Saved entries:
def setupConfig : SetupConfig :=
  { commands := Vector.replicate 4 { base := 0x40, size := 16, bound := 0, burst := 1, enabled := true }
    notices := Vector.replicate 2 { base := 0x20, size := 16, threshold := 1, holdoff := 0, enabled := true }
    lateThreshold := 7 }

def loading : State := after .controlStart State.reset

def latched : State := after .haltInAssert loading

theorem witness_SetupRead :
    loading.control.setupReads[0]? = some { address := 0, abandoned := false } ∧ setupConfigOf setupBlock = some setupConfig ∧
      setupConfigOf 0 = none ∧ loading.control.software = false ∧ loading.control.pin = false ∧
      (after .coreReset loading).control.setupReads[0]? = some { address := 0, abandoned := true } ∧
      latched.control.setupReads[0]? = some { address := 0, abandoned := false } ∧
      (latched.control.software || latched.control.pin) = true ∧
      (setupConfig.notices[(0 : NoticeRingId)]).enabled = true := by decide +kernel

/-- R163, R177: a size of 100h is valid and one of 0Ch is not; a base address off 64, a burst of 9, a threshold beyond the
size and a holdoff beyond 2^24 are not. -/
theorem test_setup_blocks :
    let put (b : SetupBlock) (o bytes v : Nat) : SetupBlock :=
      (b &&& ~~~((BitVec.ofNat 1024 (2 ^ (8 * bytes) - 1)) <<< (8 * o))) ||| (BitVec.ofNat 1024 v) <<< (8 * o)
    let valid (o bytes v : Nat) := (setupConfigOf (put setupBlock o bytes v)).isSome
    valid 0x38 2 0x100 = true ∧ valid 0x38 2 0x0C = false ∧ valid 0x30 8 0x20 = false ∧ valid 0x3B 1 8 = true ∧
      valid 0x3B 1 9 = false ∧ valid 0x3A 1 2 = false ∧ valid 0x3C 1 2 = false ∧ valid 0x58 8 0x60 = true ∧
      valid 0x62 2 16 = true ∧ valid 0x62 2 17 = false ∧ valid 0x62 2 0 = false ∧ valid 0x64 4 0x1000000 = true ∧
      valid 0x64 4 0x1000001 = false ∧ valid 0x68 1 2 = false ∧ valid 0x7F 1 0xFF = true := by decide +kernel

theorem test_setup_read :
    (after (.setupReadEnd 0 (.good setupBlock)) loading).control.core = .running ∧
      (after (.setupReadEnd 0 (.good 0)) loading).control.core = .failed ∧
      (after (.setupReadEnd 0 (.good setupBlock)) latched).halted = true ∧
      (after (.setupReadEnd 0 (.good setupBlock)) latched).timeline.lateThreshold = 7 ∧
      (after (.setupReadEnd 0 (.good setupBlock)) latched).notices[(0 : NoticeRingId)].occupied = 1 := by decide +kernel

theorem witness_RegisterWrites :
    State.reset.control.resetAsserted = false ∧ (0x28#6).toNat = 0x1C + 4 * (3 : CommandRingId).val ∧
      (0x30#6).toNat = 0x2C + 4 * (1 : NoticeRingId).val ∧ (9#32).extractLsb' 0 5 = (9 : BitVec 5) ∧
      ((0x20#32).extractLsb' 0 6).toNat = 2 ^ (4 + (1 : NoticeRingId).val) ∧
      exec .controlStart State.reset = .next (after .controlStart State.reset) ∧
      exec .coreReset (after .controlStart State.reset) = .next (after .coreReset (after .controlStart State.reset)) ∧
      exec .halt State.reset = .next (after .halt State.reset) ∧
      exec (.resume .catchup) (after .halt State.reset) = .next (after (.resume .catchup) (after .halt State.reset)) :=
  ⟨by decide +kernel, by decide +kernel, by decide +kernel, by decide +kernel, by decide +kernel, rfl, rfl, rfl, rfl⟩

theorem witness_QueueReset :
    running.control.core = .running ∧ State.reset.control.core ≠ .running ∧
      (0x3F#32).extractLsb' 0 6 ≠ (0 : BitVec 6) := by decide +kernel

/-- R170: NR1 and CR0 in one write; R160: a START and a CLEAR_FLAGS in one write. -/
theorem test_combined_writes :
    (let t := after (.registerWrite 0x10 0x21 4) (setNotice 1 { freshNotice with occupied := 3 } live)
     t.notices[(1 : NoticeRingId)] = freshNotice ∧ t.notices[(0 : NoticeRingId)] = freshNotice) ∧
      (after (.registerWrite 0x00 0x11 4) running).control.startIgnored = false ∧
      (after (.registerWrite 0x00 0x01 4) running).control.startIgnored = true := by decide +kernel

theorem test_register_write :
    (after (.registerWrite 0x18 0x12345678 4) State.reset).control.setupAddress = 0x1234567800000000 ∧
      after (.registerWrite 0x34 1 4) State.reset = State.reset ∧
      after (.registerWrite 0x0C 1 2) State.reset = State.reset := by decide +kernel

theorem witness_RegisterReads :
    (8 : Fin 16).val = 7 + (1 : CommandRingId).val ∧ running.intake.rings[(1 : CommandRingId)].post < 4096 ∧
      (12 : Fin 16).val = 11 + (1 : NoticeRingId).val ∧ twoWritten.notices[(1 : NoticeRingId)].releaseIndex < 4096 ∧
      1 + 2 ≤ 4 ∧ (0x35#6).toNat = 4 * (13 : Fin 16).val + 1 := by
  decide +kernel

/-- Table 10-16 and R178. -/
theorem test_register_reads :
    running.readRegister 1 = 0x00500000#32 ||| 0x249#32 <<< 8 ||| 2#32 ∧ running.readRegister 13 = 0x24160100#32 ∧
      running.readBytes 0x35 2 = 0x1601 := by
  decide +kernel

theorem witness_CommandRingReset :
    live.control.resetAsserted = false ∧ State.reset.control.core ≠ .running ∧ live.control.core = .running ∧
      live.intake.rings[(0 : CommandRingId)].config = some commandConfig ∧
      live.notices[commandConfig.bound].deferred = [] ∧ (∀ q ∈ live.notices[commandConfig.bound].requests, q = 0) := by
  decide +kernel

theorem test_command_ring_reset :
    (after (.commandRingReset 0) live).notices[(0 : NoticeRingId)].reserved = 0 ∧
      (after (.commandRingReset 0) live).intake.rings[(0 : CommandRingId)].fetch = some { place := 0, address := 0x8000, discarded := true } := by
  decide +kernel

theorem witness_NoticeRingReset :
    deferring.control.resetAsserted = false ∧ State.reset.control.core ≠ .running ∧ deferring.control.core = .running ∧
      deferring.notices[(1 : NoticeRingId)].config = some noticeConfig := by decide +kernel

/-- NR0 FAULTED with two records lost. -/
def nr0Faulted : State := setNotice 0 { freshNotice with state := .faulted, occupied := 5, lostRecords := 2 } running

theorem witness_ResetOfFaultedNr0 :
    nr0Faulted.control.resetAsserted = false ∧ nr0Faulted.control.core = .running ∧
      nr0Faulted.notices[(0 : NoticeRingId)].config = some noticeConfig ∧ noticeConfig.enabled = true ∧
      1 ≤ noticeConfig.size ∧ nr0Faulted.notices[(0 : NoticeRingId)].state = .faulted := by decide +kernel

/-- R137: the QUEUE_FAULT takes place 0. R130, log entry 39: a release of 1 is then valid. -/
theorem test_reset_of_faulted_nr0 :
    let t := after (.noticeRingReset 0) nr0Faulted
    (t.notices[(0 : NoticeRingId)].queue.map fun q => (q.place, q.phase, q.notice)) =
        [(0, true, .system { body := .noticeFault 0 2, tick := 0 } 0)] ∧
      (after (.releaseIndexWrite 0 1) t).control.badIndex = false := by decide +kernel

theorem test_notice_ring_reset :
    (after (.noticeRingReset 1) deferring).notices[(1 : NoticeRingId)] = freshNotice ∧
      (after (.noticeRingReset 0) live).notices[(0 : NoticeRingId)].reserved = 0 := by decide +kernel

**Required action:**
Retype exactly the lines from the first line of the records above through the line containing "valid 0x3B 1 9", both included, and nothing else.

**Solution to this problem:**
def setupConfig : SetupConfig :=
  { commands := Vector.replicate 4 { base := 0x40, size := 16, bound := 0, burst := 1, enabled := true }
    notices := Vector.replicate 2 { base := 0x20, size := 16, threshold := 1, holdoff := 0, enabled := true }
    lateThreshold := 7 }

def loading : State := after .controlStart State.reset

def latched : State := after .haltInAssert loading

theorem witness_SetupRead :
    loading.control.setupReads[0]? = some { address := 0, abandoned := false } ∧ setupConfigOf setupBlock = some setupConfig ∧
      setupConfigOf 0 = none ∧ loading.control.software = false ∧ loading.control.pin = false ∧
      (after .coreReset loading).control.setupReads[0]? = some { address := 0, abandoned := true } ∧
      latched.control.setupReads[0]? = some { address := 0, abandoned := false } ∧
      (latched.control.software || latched.control.pin) = true ∧
      (setupConfig.notices[(0 : NoticeRingId)]).enabled = true := by decide +kernel

/-- R163, R177: a size of 100h is valid and one of 0Ch is not; a base address off 64, a burst of 9, a threshold beyond the
size and a holdoff beyond 2^24 are not. -/
theorem test_setup_blocks :
    let put (b : SetupBlock) (o bytes v : Nat) : SetupBlock :=
      (b &&& ~~~((BitVec.ofNat 1024 (2 ^ (8 * bytes) - 1)) <<< (8 * o))) ||| (BitVec.ofNat 1024 v) <<< (8 * o)
    let valid (o bytes v : Nat) := (setupConfigOf (put setupBlock o bytes v)).isSome
    valid 0x38 2 0x100 = true ∧ valid 0x38 2 0x0C = false ∧ valid 0x30 8 0x20 = false ∧ valid 0x3B 1 8 = true ∧
      valid 0x3B 1 9 = false ∧ valid 0x3A 1 2 = false ∧ valid 0x3C 1 2 = false ∧ valid 0x58 8 0x60 = true ∧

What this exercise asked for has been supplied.